他单膝跪地,从贴身处取出一封火漆密信,双手呈上:“属下不良人高昌暗桩王二郎。”
“奉东家之命留守高昌王城,潜伏于伊难珠宰相府邸充作马夫。”
“伊难珠府上的粟特通译,已被我等策反,将朝堂上颉于迦思、伊难珠、大僧统、北庭叶护以及阿厮兰汗的每一句话,逐句译出、抄录在案。

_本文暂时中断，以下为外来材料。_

/-- Plane locks refuse core 1 block by block and never core 0 (R42). -/
def Obligations.PlaneLocksRefuseCoreOneByBlock : Prop :=
  [A.SYS_CTRL, A.ICU_CTRL, A.NTB_CTRL, A.BKD_CTRL, A.PQU_CTRL, A.FBC_CTRL, A.RFE_CTRL, A.TTE_CTRL, A.KVT_CTRL, A.MTR_CTRL,
    A.LFE_CTRL, A.SDC_CTRL, A.EVR_CTRL, A.TKN_CTRL, A.UPD_CTRL, A.BHN_CTRL, A.IOC_CTRL, A.BSC_CTRL].map blockIndex = List.range 18 ∧
  ∀ (s : State) (mmode : Bool) (a : Nat),
    (∀ w, fldBit s R.SYS_PLANE_WR_lock (a / 0x10000 % 32) = true →
      a ∉ [A.SYS_WDT1_KICK, A.EVR_Pk_Dj 1 0, A.EVR_Pk_Dj 1 1, A.EVR_Pk_Dj 1 2, A.EVR_Pk_Dj 1 3, A.EVR_Pk_Dj 1 4, A.EVR_Pk_POST 1] →
      a % 4 = 0 → judge s ⟨.core1, mmode⟩ a (some w) = .refuse) ∧
    (fldBit s R.SYS_PLANE_RD_lock (a / 0x10000 % 32) = true → judge s ⟨.core1, mmode⟩ a none = .refuse) ∧
    ∀ wr, judge s ⟨.core0, mmode⟩ a wr ≠ .refuse

/-- A refused access of core 1 does nothing but leave its log (chapter 02, R44, chapter 02, R31, chapter 20, R522). -/
def Obligations.RefusedAccessOnlyLeavesItsLog : Prop :=
  ∀ (s : State) (o : Origin) (addr : Word) (wr : Bool) (value : Word) (c : Instr), Canon s → inPlane addr.toNat = true →
    addr.toNat % 4 = 0 → judge s o addr.toNat (if wr then some value else none) = .refuse →
    (c = .memoryAccess o (if wr then .store else .load) 4 addr value .clean ∨ c = .registerRead o addr [] ∧ wr = false ∨
      c = .registerWrite o addr value 0 ∧ wr = true) →
    Goes (exec c s) fun t =>
      lastResult t o.core = .accessFault ∧ isSet t R.SYS_STAT_plane_err = true ∧ isSet t R.SYS_IFLG_plane_err = true ∧
      (isSet s R.SYS_STAT_plane_err = false →
        fld t R.SYS_PLANE_LOG_addr = addr.toNat ∧ isSet t R.SYS_PLANE_LOGI_wr = wr ∧ isSet t R.SYS_PLANE_LOGI_mmode = o.mmode) ∧
      (isSet s R.SYS_STAT_plane_err = true →
        fld t R.SYS_PLANE_LOG_addr = fld s R.SYS_PLANE_LOG_addr ∧ fld t R.SYS_PLANE_LOGI_wr = fld s R.SYS_PLANE_LOGI_wr ∧
        fld t R.SYS_PLANE_LOGI_mmode = fld s R.SYS_PLANE_LOGI_mmode) ∧
      fld t R.SYS_PLANE_LOGI_count = min (fld s R.SYS_PLANE_LOGI_count + 1) 65535 ∧
      ∀ p : Part, p ∉ [Part.regs, .sys, .evr] → p.same s t

/-- LR, SC and AMO raise an access fault outside SRAM and DRAM and do nothing (R30). -/
def Obligations.AtomicsActOnSramAndDramOnly : Prop :=
  ∀ (s : State) (o : Origin) (op : MemOp) (size : Nat) (addr v : Word), Canon s → isAtomic op = true → addr.toNat % 4 = 0 →
    (inSram addr.toNat ∨ inDram addr.toNat → o.core = .core0 ∨ core1May s addr.toNat → s.sys.eccBad = [] →
      Goes (exec (.memoryAccess o op size addr v .clean) s) fun t => ∃ w, lastResult t o.core = .value w) ∧
    (inRom addr.toNat ∨ inCell addr.toNat ∨ inPlane addr.toNat → ∀ found,
      (o.core = .core0 ∨ inPlane addr.toNat → exec (.memoryAccess o op size addr v found) s = .next (setResult o .accessFault s)) ∧
      Goes (exec (.memoryAccess o op size addr v found) s) fun t =>
        lastResult t o.core = .accessFault ∧ t.mem = s.mem ∧ t.sys.reserve0 = s.sys.reserve0 ∧ t.sys.reserve1 = s.sys.reserve1 ∧
        ∀ a, blockIndex a ∉ [0, 12] → reg t a = reg s a)

/-- Narrow and misaligned accesses do nothing (chapter 02, R8, chapter 02, R31, chapter 02, R32). -/
def Obligations.NarrowAndMisalignedAccessesDoNothing : Prop :=
  ∀ (s : State) (o : Origin) (op : MemOp) (size : Nat) (addr v : Word) (found : EccFind),
    (inPlane addr.toNat → (op = .load ∨ op = .store) → (size = 1 ∨ size = 2) → addr.toNat % size = 0 →
      exec (.memoryAccess o op size addr v found) s = .next (setResult o .busError s)) ∧
    (op ≠ .fetch → addr.toNat % accessSize op size ≠ 0 →
      exec (.memoryAccess o op size addr v found) s = .next (setResult o .misaligned s)) ∧
    (addr.toNat % accessSize op size = 0 → ¬ (inRom addr.toNat ∨ inSram addr.toNat ∨ inCell addr.toNat ∨ inDram addr.toNat ∨ inPlane addr.toNat) →
      exec (.memoryAccess o op size addr v found) s = .next (setResult o .busError s))

/-- Loads, stores, LR, SC and AMO on SRAM and DRAM (chapter 02, R30, chapter 02, R32, chapter 02, R33, chapter 02, R36). -/
def Obligations.MemoryAccessesReadAndWriteTheirOctets : Prop :=
  ∀ (s : State) (o : Origin) (size : Nat) (addr v : Word), Canon s → s.sys.eccBad = [] → (size = 1 ∨ size = 2 ∨ size = 4) →
    let a := addr.toNat
    (inSram a ∨ inDram a) → o.core = .core0 ∨ core1May s a →
    let same (t : State) (n : Nat) : Prop := (∀ b, b < a ∨ a + n ≤ b → memByte t b = memByte s b) ∧ ∀ p : Part, p ∉ [Part.mem, .sys] → p.same s t
    let holds (t : State) (n x : Nat) : Prop := ∀ i < n, memByte t (a + i) = BitVec.ofNat 8 (x / 256 ^ i)
    (a % size = 0 → ∀ op, op = .load ∨ op = .fetch →
      exec (.memoryAccess o op size addr v .clean) s = .next (setResult o (.value (BitVec.ofNat 32 (memNat s a size))) s)) ∧
    (a % size = 0 → Goes (exec (.memoryAccess o .store size addr v .clean) s) fun t =>
      lastResult t o.core = .done ∧ holds t size v.toNat ∧ same t size ∧ ∀ c, reservation t c ≠ some (a / 4 * 4)) ∧
    (a % 4 = 0 →
      (Goes (exec (.memoryAccess o .lr size addr v .clean) s) fun t =>
        lastResult t o.core = .value (BitVec.ofNat 32 (memNat s a 4)) ∧ reservation t o.core = some a ∧ t.mem = s.mem ∧ same t 0) ∧
      (reservation s o.core = some a → Goes (exec (.memoryAccess o .sc size addr v .clean) s) fun t =>
        lastResult t o.core = .value 0 ∧ holds t 4 v.toNat ∧ same t 4 ∧ ∀ c, reservation t c ≠ some a) ∧
      (reservation s o.core ≠ some a → Goes (exec (.memoryAccess o .sc size addr v .clean) s) fun t =>
        lastResult t o.core = .value 1 ∧ t.mem = s.mem ∧ reservation t o.core = none ∧ same t 0) ∧
      ∀ f, Goes (exec (.memoryAccess o (.amo f) size addr v .clean) s) fun t =>
        lastResult t o.core = .value (BitVec.ofNat 32 (memNat s a 4)) ∧
        holds t 4 (amoValue f (BitVec.ofNat 32 (memNat s a 4)) v).toNat ∧ same t 4 ∧ ∀ c, reservation t c ≠ some a)

/-- A register write acts on every field by its type and code (chapter 02, R49, chapter 02, R52, chapter 02, R54). -/
def Obligations.WritesActByTypeAndCode : Prop :=
  ∀ (s : State) (o : Origin) (addr w hw : Word) (r : RegInfo), Canon s → Lets s o addr.toNat → regAt addr.toNat = some r →
    blockIndex addr.toNat ≠ 3 → addr.toNat ≠ A.ICU_WLAT →
    let a := addr.toNat
    let i := blockIndex a
    ∃ s1, exec (.registerWrite o addr w hw) s = .next (raiseFlags a hw (setResult o .done (planeWritten o a w s s1))) ∧
      (∀ fi ∈ r.fields, (cfgStat i).apart (fi.at a) = true → (cfgFlag i).apart (fi.at a) = true →
        fld s1 (fi.at a) = fieldAfter s o a w fi) ∧
      (∀ b, b ∉ [a, (cfgStat i).addr, (cfgFlag i).addr] → reg s1 b = reg s b) ∧
      ∀ p : Part, p ∉ [Part.regs, .shadows] → p.same s s1

/-- A register read returns the fields and clears RC fields only (chapter 02, R49, chapter 02, R50, chapter 02, R51, chapter
02, R52). -/
def Obligations.ReadsReturnFieldsAndClearRc : Prop :=
  ∀ (s : State) (o : Origin) (addr : Word) (gained : List (Nat × Nat)) (r : RegInfo), Canon s → LetsRead s o addr.toNat →
    regAt addr.toNat = some r →
    let a := addr.toNat
    ∃ (v : Word) (s1 : State),
      exec (.registerRead o addr gained) s = .next (setResult o (.value (planeRead o a v s1).1) (planeRead o a v s1).2) ∧
      (blockIndex a ∈ [5, 14, 16, 17] → exec (.registerRead o addr gained) s = .next (setResult o (.value v) s1)) ∧
      (∀ fi ∈ r.fields, (a = blockBase (blockIndex a) + 4 → fi.lsb + fi.width ≤ 30 ∨ 31 ≤ fi.lsb) →
        bits v.toNat fi.lsb fi.width = if fi.ty = .wo ∨ fi.ty = .cmd then 0 else fldRead s (fi.at a)) ∧
      (∀ fi ∈ r.fields, fld s1 (fi.at a) =
        if fi.ty = .rc then min ((slook gained fi.lsb).getD 0) (2 ^ fi.width - 1) else fld s (fi.at a)) ∧
      (∀ b, b ≠ a → reg s1 b = reg s b) ∧ ∀ p : Part, p ≠ .regs → p.same s s1

/-- CORE1_RUN_WRITE, SEAL, POWER_MODE_WRITE, HIBERNATE_ENTER (chapter 02, R28, chapter 02, R45, chapter 02, R54, chapter 25,
R603, chapter 25, R605). -/
def Obligations.PlatformControlWrites : Prop :=
  ∀ (s : State) (o : Origin), Canon s →
    (Lets s o A.SYS_CTRL →
      (isSet s R.SYS_STAT_c1_busy = false → isSet s R.SYS_CTRL_c1_run = true ∨ c1BootOk s = true →
        Goes (exec (.core1RunWrite o true) s) fun t =>
          isSet t R.SYS_CTRL_c1_run = true ∧ isSet t R.SYS_STAT_c1_busy = true ∧ t.sys.wdt1From = s.now) ∧
      (isSet s R.SYS_CTRL_c1_run = false → c1BootOk s = false →
        Goes (exec (.core1RunWrite o true) s) fun t =>
          isSet t R.SYS_CTRL_c1_run = false ∧ cfgErrSet t 0) ∧
      (isSet s R.SYS_STAT_c1_busy = true →
        Goes (exec (.core1RunWrite o false) s) fun t =>
          isSet t R.SYS_CTRL_c1_run = false ∧ isSet t R.SYS_STAT_c1_busy = false ∧ t.sys.reserve1 = none) ∧
      Goes (exec (.seal o) s) fun t => sealed t = true ∧ isSet t R.SYS_CTRL_c1_run = isSet s R.SYS_CTRL_c1_run) ∧
    (Lets s o A.SYS_PWR → ∀ mode : BitVec 3,
      (mode.toNat < 2 → Goes (exec (.powerModeWrite o mode) s) fun t => fld t R.SYS_PWR_mode = mode.toNat ∧ t.pwr = s.pwr) ∧
      (2 < mode.toNat ∨ (mode = 2 ∧ mayHibernate s = false) →
        Goes (exec (.powerModeWrite o mode) s) fun t => cfgErrSet t 0 ∧ (fld s R.SYS_PWR_mode ≠ 2 → fld t R.SYS_PWR_mode = fld s R.SYS_PWR_mode ∧ t.pwr = s.pwr)) ∧
      (mayHibernate s = true → fld s R.SYS_PWR_mode ≠ 2 → s.pwr.entering = none → s.pwr.asleep = false →
        Goes (exec (.hibernateEnter o) s) fun t =>
          fld t R.SYS_PWR_mode = 2 ∧ t.pwr = { s.pwr with entering := some s.now } ∧ isSet t R.EVR_STAT_spill_busy = true))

”
“此信便是朝议全本,请大帅过目!”
郭荣接过密信,拆开漆封,目光扫过纸面,眸色渐渐沉了下去。
高昌王城金狮大殿那场绝密争执从头到尾没有一句逃过不良人的耳目。
从颉于迦思的死战之志、伊难珠渴望通商,到大僧统忧惧战火、北庭叶护拥兵观望。
再到阿厮兰汗最终定下那备战而不挑衅,通好而不臣服的夹缝存国之策。
一字不漏,尽数呈于案前。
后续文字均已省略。